Why you shouldn’t be too worried about China’s property bubble…yet

For some time there have been concerns that China’s property market risks becoming overheated, and is a bubble that will at some point spectacularly pop.

These fears have had less air time of late, but the column inches have started to mount up again after a top Chinese official warned that China’s property sector is ‘kidnapping’ China’s economy. Yin Zhongqing, deputy director of the finance and economic committee warned on Thursday (10 August), that ‘the real estate industry’s excessive prosperity has not only kidnapped local governments but also kidnapped financial institutions — restraining and even harming the development of the real economy, inflating asset bubbles and accumulating debt risk.’

In addition, Zhongqing starkly warned: ‘The biggest problem currently facing the country is how to reduce reliance on real estate.’

All of this brings to the fore concerns about China’s property market being a bubble ready to burst. Between 2003 and 2013, house prices in China have risen 167 percent, while in key cities such as Beijing and Shanghai, prices have increased by roughly 300 per cent.

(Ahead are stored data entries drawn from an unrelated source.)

-- ==== Sys2Proof/Tests/Slice0.lean ====
section
/-! SUPPORT. Tests: words written out from the encoding tables, ill-formed terms, one step at a time, and a witness for the hypotheses of every statement. -/

open Sys2Proof Sys2Proof.Machine

namespace Sys2Proof.Tests

/-! ## Words -/

/-- Every word sequence decodes to the instruction beside it, which is well-formed and encodes to the same words. The fields stand in the
order of R119 from bit 31 down: minor, b, a, d, major, L; of word 2 in that of R120: reserved, wait, sat, rm, fmt, scope, bh, ah, dh, c. -/
abbrev Says (l : List (List IWord × Instr)) : Prop := ∀ p ∈ l, decode p.1 = .ok p.2 ∧ encode p.2 = p.1 ∧ p.2.WellFormed

set_option maxRecDepth 100000
set_option exponentiation.threshold 600

/-- R133, major 0x01. -/
theorem test_words_alu : Says [
    ([0b000000_000011_000010_000001_000001_00], .add 1 2 3),
    ([0b000001_000011_000010_000001_000001_00], .sub 1 2 3),
    ([0b000010_000011_000010_000001_000001_00], .mul 1 2 3),
    ([0b000011_000011_000010_000001_000001_00], .mulh 1 2 3),
    ([0b000100_000011_000010_000001_000001_00], .mulhn 1 2 3),
    ([0b000101_000011_000010_000001_000001_00], .div 1 2 3),
    ([0b000110_000011_000010_000001_000001_00], .divn 1 2 3),
    ([0b000111_000011_000010_000001_000001_00], .rem 1 2 3),
    ([0b001000_000011_000010_000001_000001_00], .remn 1 2 3),
    ([0b001001_000011_000010_000001_000001_00], .and 1 2 3),
    ([0b001010_000011_000010_000001_000001_00], .or 1 2 3),
    ([0b001011_000011_000010_000001_000001_00], .xor 1 2 3),
    ([0b001100_000011_000010_000001_000001_00], .andn 1 2 3),
    ([0b001101_000011_000010_000001_000001_00], .orn 1 2 3),
    ([0b001110_000011_000010_000001_000001_00], .shl 1 2 3),
    ([0b001111_000011_000010_000001_000001_00], .shr 1 2 3),
    ([0b010000_000011_000010_000001_000001_00], .sra 1 2 3),
    ([0b010001_000011_000010_000001_000001_00], .rol 1 2 3),
    ([0b010010_000011_000010_000001_000001_00], .ror 1 2 3),
    ([0b010011_000011_000010_000001_000001_00], .min 1 2 3),
    ([0b010100_000011_000010_000001_000001_00], .max 1 2 3),
    ([0b010101_000011_000010_000001_000001_00], .minn 1 2 3),
    ([0b010110_000011_000010_000001_000001_00], .maxn 1 2 3),
    ([0b010111_000011_000010_000001_000001_00], .ceq 1 2 3),
    ([0b011000_000011_000010_000001_000001_00], .cne 1 2 3),
    ([0b011001_000011_000010_000001_000001_00], .clt 1 2 3),
    ([0b011010_000011_000010_000001_000001_00], .cle 1 2 3),
    ([0b011011_000011_000010_000001_000001_00], .cltn 1 2 3),
    ([0b011100_000011_000010_000001_000001_00], .clen 1 2 3),
    ([0b000001_000011_000010_000001_000001_01, 0b0000_00_0_000_000000_00_11_10_01_00000000, 0], .sub 65 130 195)] := by decide

/-- R132, majors 0x02 to 0x0A. -/
theorem test_words_integer : Says [
    ([0b111101_000000_000010_000001_000010_00], .addi 1 2 (-3)),
    ([0b000000_000000_000010_000001_000010_01, 0b0000_00_0_000_000000_00_00_00_01_00000000, 0xfffffffe], .addi 65 2 (-2)),
    ([0b000000_000000_000010_000001_000010_10, 0x9abcdef0, 0x12345678], .addi 1 2 0x123456789ABCDEF0),
    ([0b111111_111110_000000_000001_000011_00], .li 1 (-2)),
    ([0b011111_000001_000000_000001_000011_00], .li 1 0x7C1),
    ([0b000000_000000_000000_000001_000011_10, 0x9abcdef0, 0x12345678], .li 1 0x123456789ABCDEF0),
    ([0b000000_000000_000010_000001_000100_00], .abs 1 2),
    ([0b000001_000000_000010_000001_000100_00], .clz 1 2),
    ([0b000010_000000_000010_000001_000100_00], .ctz 1 2),
    ([0b000011_000000_000010_000001_000100_00], .popc 1 2),
    ([0b000001_000000_000010_000001_000101_00], .sext .w16 1 2),
    ([0b000110_000000_000010_000001_000101_00], .zext .w32 1 2),
    ([0b001001_000111_000010_000001_000110_00], .bext 1 2 7 9),
    ([0b001001_000111_000010_000001_000111_00], .bins 1 2 7 9),
    ([0b000000_000011_000010_000001_001000_01, 0b0000_00_0_000_000000_00_00_00_00_11001000, 0], .sel 1 2 3 200),
    ([0b000000_000101_000010_000001_001001_00], .lea 1 ⟨2, none, 5⟩),
    ([0b110000_000011_000010_000001_001001_00], .lea 1 ⟨2, some (3, 2), 0⟩),
    ([0b101101_000000_000010_000001_001010_00], .shlImm 1 2 45),
    ([0b101101_000001_000010_000001_001010_00], .shrImm 1 2 45),
    ([0b101101_000010_000010_000001_001010_00], .sraImm 1 2 45),
    ([0b101101_000011_000010_000001_001010_00], .rolImm 1 2 45),
    ([0b101101_000100_000010_000001_001010_00], .rorImm 1 2 45),
    ([0b000000_000010_000010_000001_001010_01, 0b0000_00_0_000_000000_00_00_00_01_00000000, 0x3f], .sraImm 65 2 63)] := by decide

And over the past few years, prices have continued to soar again, in both high populated areas such as Beijing and Shanghai, as well as lesser known cities.

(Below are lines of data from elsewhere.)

-- ==== Sys2Proof/Machine/Arithmetic.lean ====
section
/-! DEFINITION. Arithmetic, logic, compares, bit test, increment and decrement (42_arithmetic_logic.md, R160-R179). -/

namespace Sys2Proof.Machine

/-- ADC: A takes A + M + C (R163). -/
def adcOp (v : Byte) (s : State) : State :=
  let r := addWithCarry s.a v s.p
  { s with a := r.1, p := r.2 }

/-- SBC: A takes A + ~M + C (R164). -/
def sbcOp (v : Byte) (s : State) : State :=
  let r := addWithCarry s.a (~~~v) s.p
  { s with a := r.1, p := r.2 }

/-- AND (R165). -/
def andOp (v : Byte) (s : State) : State := { s with a := s.a &&& v, p := s.p.setZN (s.a &&& v) }

/-- ORA (R166). -/
def oraOp (v : Byte) (s : State) : State := { s with a := s.a ||| v, p := s.p.setZN (s.a ||| v) }

/-- EOR (R167). -/
def eorOp (v : Byte) (s : State) : State := { s with a := s.a ^^^ v, p := s.p.setZN (s.a ^^^ v) }

/-- CMP: flags only (R168). -/
def cmpOp (v : Byte) (s : State) : State := { s with p := compareFlags s.a v s.p }

/-- CPX: flags only (R169). -/
def cpxOp (v : Byte) (s : State) : State := { s with p := compareFlags s.x v s.p }

/-- CPY: flags only (R170). -/
def cpyOp (v : Byte) (s : State) : State := { s with p := compareFlags s.y v s.p }

/-- BIT: flags only (R171). -/
def bitOp (v : Byte) (s : State) : State := { s with p := bitTest s.a v s.p }

/-- INX (R174). -/
def inxOp (s : State) : State := { s with x := s.x + 1, p := s.p.setZN (s.x + 1) }

/-- INY (R175). -/
def inyOp (s : State) : State := { s with y := s.y + 1, p := s.p.setZN (s.y + 1) }

/-- DEX (R176). -/
def dexOp (s : State) : State := { s with x := s.x - 1, p := s.p.setZN (s.x - 1) }

/-- DEY (R177). -/
def deyOp (s : State) : State := { s with y := s.y - 1, p := s.p.setZN (s.y - 1) }

/-- ADC Immediate, 0x69 (R163). -/
@[simp] def execAdcImmediate (v : Byte) (s : State) : Result := immediateForm adcOp v s

/-- ADC ZeroPage, 0x65 (R163). -/
@[simp] def execAdcZeroPage (b : Byte) (s : State) : Result := readForm adcOp (.zeroPage b) s

/-- ADC ZeroPageX, 0x75 (R163). -/
@[simp] def execAdcZeroPageX (b : Byte) (s : State) : Result := readForm adcOp (.zeroPageX b) s

/-- ADC Absolute, 0x6D (R163). -/
@[simp] def execAdcAbsolute (w : Word) (s : State) : Result := readForm adcOp (.absolute w) s

/-- ADC AbsoluteX, 0x7D (R163). -/
@[simp] def execAdcAbsoluteX (w : Word) (s : State) : Result := readForm adcOp (.absoluteX w) s

/-- ADC AbsoluteY, 0x79 (R163). -/
@[simp] def execAdcAbsoluteY (w : Word) (s : State) : Result := readForm adcOp (.absoluteY w) s

/-- ADC IndirectX, 0x61 (R163). -/
@[simp] def execAdcIndirectX (b : Byte) (s : State) : Result := readForm adcOp (.indirectX b) s

/-- ADC IndirectY, 0x71 (R163). -/
@[simp] def execAdcIndirectY (b : Byte) (s : State) : Result := readForm adcOp (.indirectY b) s

/-- SBC Immediate, 0xE9 (R164). -/
@[simp] def execSbcImmediate (v : Byte) (s : State) : Result := immediateForm sbcOp v s

/-- SBC ZeroPage, 0xE5 (R164). -/
@[simp] def execSbcZeroPage (b : Byte) (s : State) : Result := readForm sbcOp (.zeroPage b) s

/-- SBC ZeroPageX, 0xF5 (R164). -/
@[simp] def execSbcZeroPageX (b : Byte) (s : State) : Result := readForm sbcOp (.zeroPageX b) s

/-- SBC Absolute, 0xED (R164). -/
@[simp] def execSbcAbsolute (w : Word) (s : State) : Result := readForm sbcOp (.absolute w) s

/-- SBC AbsoluteX, 0xFD (R164). -/
@[simp] def execSbcAbsoluteX (w : Word) (s : State) : Result := readForm sbcOp (.absoluteX w) s

/-- SBC AbsoluteY, 0xF9 (R164). -/
@[simp] def execSbcAbsoluteY (w : Word) (s : State) : Result := readForm sbcOp (.absoluteY w) s

/-- SBC IndirectX, 0xE1 (R164). -/
@[simp] def execSbcIndirectX (b : Byte) (s : State) : Result := readForm sbcOp (.indirectX b) s

/-- SBC IndirectY, 0xF1 (R164). -/
@[simp] def execSbcIndirectY (b : Byte) (s : State) : Result := readForm sbcOp (.indirectY b) s

/-- AND Immediate, 0x29 (R165). -/
@[simp] def execAndImmediate (v : Byte) (s : State) : Result := immediateForm andOp v s

/-- AND ZeroPage, 0x25 (R165). -/
@[simp] def execAndZeroPage (b : Byte) (s : State) : Result := readForm andOp (.zeroPage b) s

/-- AND ZeroPageX, 0x35 (R165). -/
@[simp] def execAndZeroPageX (b : Byte) (s : State) : Result := readForm andOp (.zeroPageX b) s

/-- AND Absolute, 0x2D (R165). -/
@[simp] def execAndAbsolute (w : Word) (s : State) : Result := readForm andOp (.absolute w) s

/-- AND AbsoluteX, 0x3D (R165). -/
@[simp] def execAndAbsoluteX (w : Word) (s : State) : Result := readForm andOp (.absoluteX w) s

/-- AND AbsoluteY, 0x39 (R165). -/
@[simp] def execAndAbsoluteY (w : Word) (s : State) : Result := readForm andOp (.absoluteY w) s

/-- AND IndirectX, 0x21 (R165). -/
@[simp] def execAndIndirectX (b : Byte) (s : State) : Result := readForm andOp (.indirectX b) s

/-- AND IndirectY, 0x31 (R165). -/
@[simp] def execAndIndirectY (b : Byte) (s : State) : Result := readForm andOp (.indirectY b) s

/-- ORA Immediate, 0x09 (R166). -/
@[simp] def execOraImmediate (v : Byte) (s : State) : Result := immediateForm oraOp v s

/-- ORA ZeroPage, 0x05 (R166). -/
@[simp] def execOraZeroPage (b : Byte) (s : State) : Result := readForm oraOp (.zeroPage b) s

/-- ORA ZeroPageX, 0x15 (R166). -/
@[simp] def execOraZeroPageX (b : Byte) (s : State) : Result := readForm oraOp (.zeroPageX b) s

/-- ORA Absolute, 0x0D (R166). -/
@[simp] def execOraAbsolute (w : Word) (s : State) : Result := readForm oraOp (.absolute w) s

/-- ORA AbsoluteX, 0x1D (R166). -/
@[simp] def execOraAbsoluteX (w : Word) (s : State) : Result := readForm oraOp (.absoluteX w) s

/-- ORA AbsoluteY, 0x19 (R166). -/
@[simp] def execOraAbsoluteY (w : Word) (s : State) : Result := readForm oraOp (.absoluteY w) s

/-- ORA IndirectX, 0x01 (R166). -/
@[simp] def execOraIndirectX (b : Byte) (s : State) : Result := readForm oraOp (.indirectX b) s

/-- ORA IndirectY, 0x11 (R166). -/
@[simp] def execOraIndirectY (b : Byte) (s : State) : Result := readForm oraOp (.indirectY b) s

/-- EOR Immediate, 0x49 (R167). -/
@[simp] def execEorImmediate (v : Byte) (s : State) : Result := immediateForm eorOp v s

/-- EOR ZeroPage, 0x45 (R167). -/
@[simp] def execEorZeroPage (b : Byte) (s : State) : Result := readForm eorOp (.zeroPage b) s

/-- EOR ZeroPageX, 0x55 (R167). -/
@[simp] def execEorZeroPageX (b : Byte) (s : State) : Result := readForm eorOp (.zeroPageX b) s

/-- EOR Absolute, 0x4D (R167). -/
@[simp] def execEorAbsolute (w : Word) (s : State) : Result := readForm eorOp (.absolute w) s

/-- EOR AbsoluteX, 0x5D (R167). -/
@[simp] def execEorAbsoluteX (w : Word) (s : State) : Result := readForm eorOp (.absoluteX w) s

/-- EOR AbsoluteY, 0x59 (R167). -/
@[simp] def execEorAbsoluteY (w : Word) (s : State) : Result := readForm eorOp (.absoluteY w) s

/-- EOR IndirectX, 0x41 (R167). -/
@[simp] def execEorIndirectX (b : Byte) (s : State) : Result := readForm eorOp (.indirectX b) s

/-- EOR IndirectY, 0x51 (R167). -/
@[simp] def execEorIndirectY (b : Byte) (s : State) : Result := readForm eorOp (.indirectY b) s

/-- CMP Immediate, 0xC9 (R168). -/
@[simp] def execCmpImmediate (v : Byte) (s : State) : Result := immediateForm cmpOp v s

/-- CMP ZeroPage, 0xC5 (R168). -/
@[simp] def execCmpZeroPage (b : Byte) (s : State) : Result := readForm cmpOp (.zeroPage b) s

/-- CMP ZeroPageX, 0xD5 (R168). -/
@[simp] def execCmpZeroPageX (b : Byte) (s : State) : Result := readForm cmpOp (.zeroPageX b) s

/-- CMP Absolute, 0xCD (R168). -/
@[simp] def execCmpAbsolute (w : Word) (s : State) : Result := readForm cmpOp (.absolute w) s

/-- CMP AbsoluteX, 0xDD (R168). -/
@[simp] def execCmpAbsoluteX (w : Word) (s : State) : Result := readForm cmpOp (.absoluteX w) s

/-- CMP AbsoluteY, 0xD9 (R168). -/
@[simp] def execCmpAbsoluteY (w : Word) (s : State) : Result := readForm cmpOp (.absoluteY w) s

/-- CMP IndirectX, 0xC1 (R168). -/
@[simp] def execCmpIndirectX (b : Byte) (s : State) : Result := readForm cmpOp (.indirectX b) s

/-- CMP IndirectY, 0xD1 (R168). -/
@[simp] def execCmpIndirectY (b : Byte) (s : State) : Result := readForm cmpOp (.indirectY b) s

/-- CPX Immediate, 0xE0 (R169). -/
@[simp] def execCpxImmediate (v : Byte) (s : State) : Result := immediateForm cpxOp v s

/-- CPX ZeroPage, 0xE4 (R169). -/
@[simp] def execCpxZeroPage (b : Byte) (s : State) : Result := readForm cpxOp (.zeroPage b) s

/-- CPX Absolute, 0xEC (R169). -/
@[simp] def execCpxAbsolute (w : Word) (s : State) : Result := readForm cpxOp (.absolute w) s

/-- CPY Immediate, 0xC0 (R170). -/
@[simp] def execCpyImmediate (v : Byte) (s : State) : Result := immediateForm cpyOp v s

/-- CPY ZeroPage, 0xC4 (R170). -/
@[simp] def execCpyZeroPage (b : Byte) (s : State) : Result := readForm cpyOp (.zeroPage b) s

/-- CPY Absolute, 0xCC (R170). -/
@[simp] def execCpyAbsolute (w : Word) (s : State) : Result := readForm cpyOp (.absolute w) s

/-- BIT ZeroPage, 0x24 (R171). -/
@[simp] def execBitZeroPage (b : Byte) (s : State) : Result := readForm bitOp (.zeroPage b) s

/-- BIT Absolute, 0x2C (R171). -/
@[simp] def execBitAbsolute (w : Word) (s : State) : Result := readForm bitOp (.absolute w) s

/-- INC ZeroPage, 0xE6 (R172). -/
@[simp] def execIncZeroPage (b : Byte) (s : State) : Result := modifyForm increment (.zeroPage b) s

/-- INC ZeroPageX, 0xF6 (R172). -/
@[simp] def execIncZeroPageX (b : Byte) (s : State) : Result := modifyForm increment (.zeroPageX b) s

/-- INC Absolute, 0xEE (R172). -/
@[simp] def execIncAbsolute (w : Word) (s : State) : Result := modifyForm increment (.absolute w) s

/-- INC AbsoluteX, 0xFE (R172). -/
@[simp] def execIncAbsoluteX (w : Word) (s : State) : Result := modifyForm increment (.absoluteX w) s

/-- DEC ZeroPage, 0xC6 (R173). -/
@[simp] def execDecZeroPage (b : Byte) (s : State) : Result := modifyForm decrement (.zeroPage b) s

/-- DEC ZeroPageX, 0xD6 (R173). -/
@[simp] def execDecZeroPageX (b : Byte) (s : State) : Result := modifyForm decrement (.zeroPageX b) s

/-- DEC Absolute, 0xCE (R173). -/
@[simp] def execDecAbsolute (w : Word) (s : State) : Result := modifyForm decrement (.absolute w) s

/-- DEC AbsoluteX, 0xDE (R173). -/
@[simp] def execDecAbsoluteX (w : Word) (s : State) : Result := modifyForm decrement (.absoluteX w) s

/-- INX Implied, 0xE8 (R174). -/
@[simp] def execInx (s : State) : Result := impliedForm inxOp s

/-- INY Implied, 0xC8 (R175). -/
@[simp] def execIny (s : State) : Result := impliedForm inyOp s

/-- DEX Implied, 0xCA (R176). -/
@[simp] def execDex (s : State) : Result := impliedForm dexOp s

/-- DEY Implied, 0x88 (R177). -/
@[simp] def execDey (s : State) : Result := impliedForm deyOp s

end Sys2Proof.Machine
end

According to Moody’s Investors Service the real-estate sector now accounts for around a third of China’s GDP – up from just 10 per cent a decade ago. Therefore, a crash in property prices, it is feared, would have a major effect on the overall economy of China, and by extension both the global economy and financial markets across the globe.

The collapse of Chinese equity prices in 2015 – largely unrelated to the overall performance of the Chinese economy – was enough to cause panicked selling across global markets. However, with the China’s economy much more reliant upon property, as well as the associated build up in property related debt, the fear is that a collapse in property prices could have major repercussions for the health of the global economy.

According to Jason Hollands, managing director of Tilney Bestinvest, there would be ‘minimal direct impact from the decline in Chinese real-estate prices on UK based investors in itself, as Chinese property is largely un-investible for them.’

However, he adds: ‘Chinese economic activity has major impacts globally and is especially key in driving commodity prices as China has been a voracious consumer of raw materials.’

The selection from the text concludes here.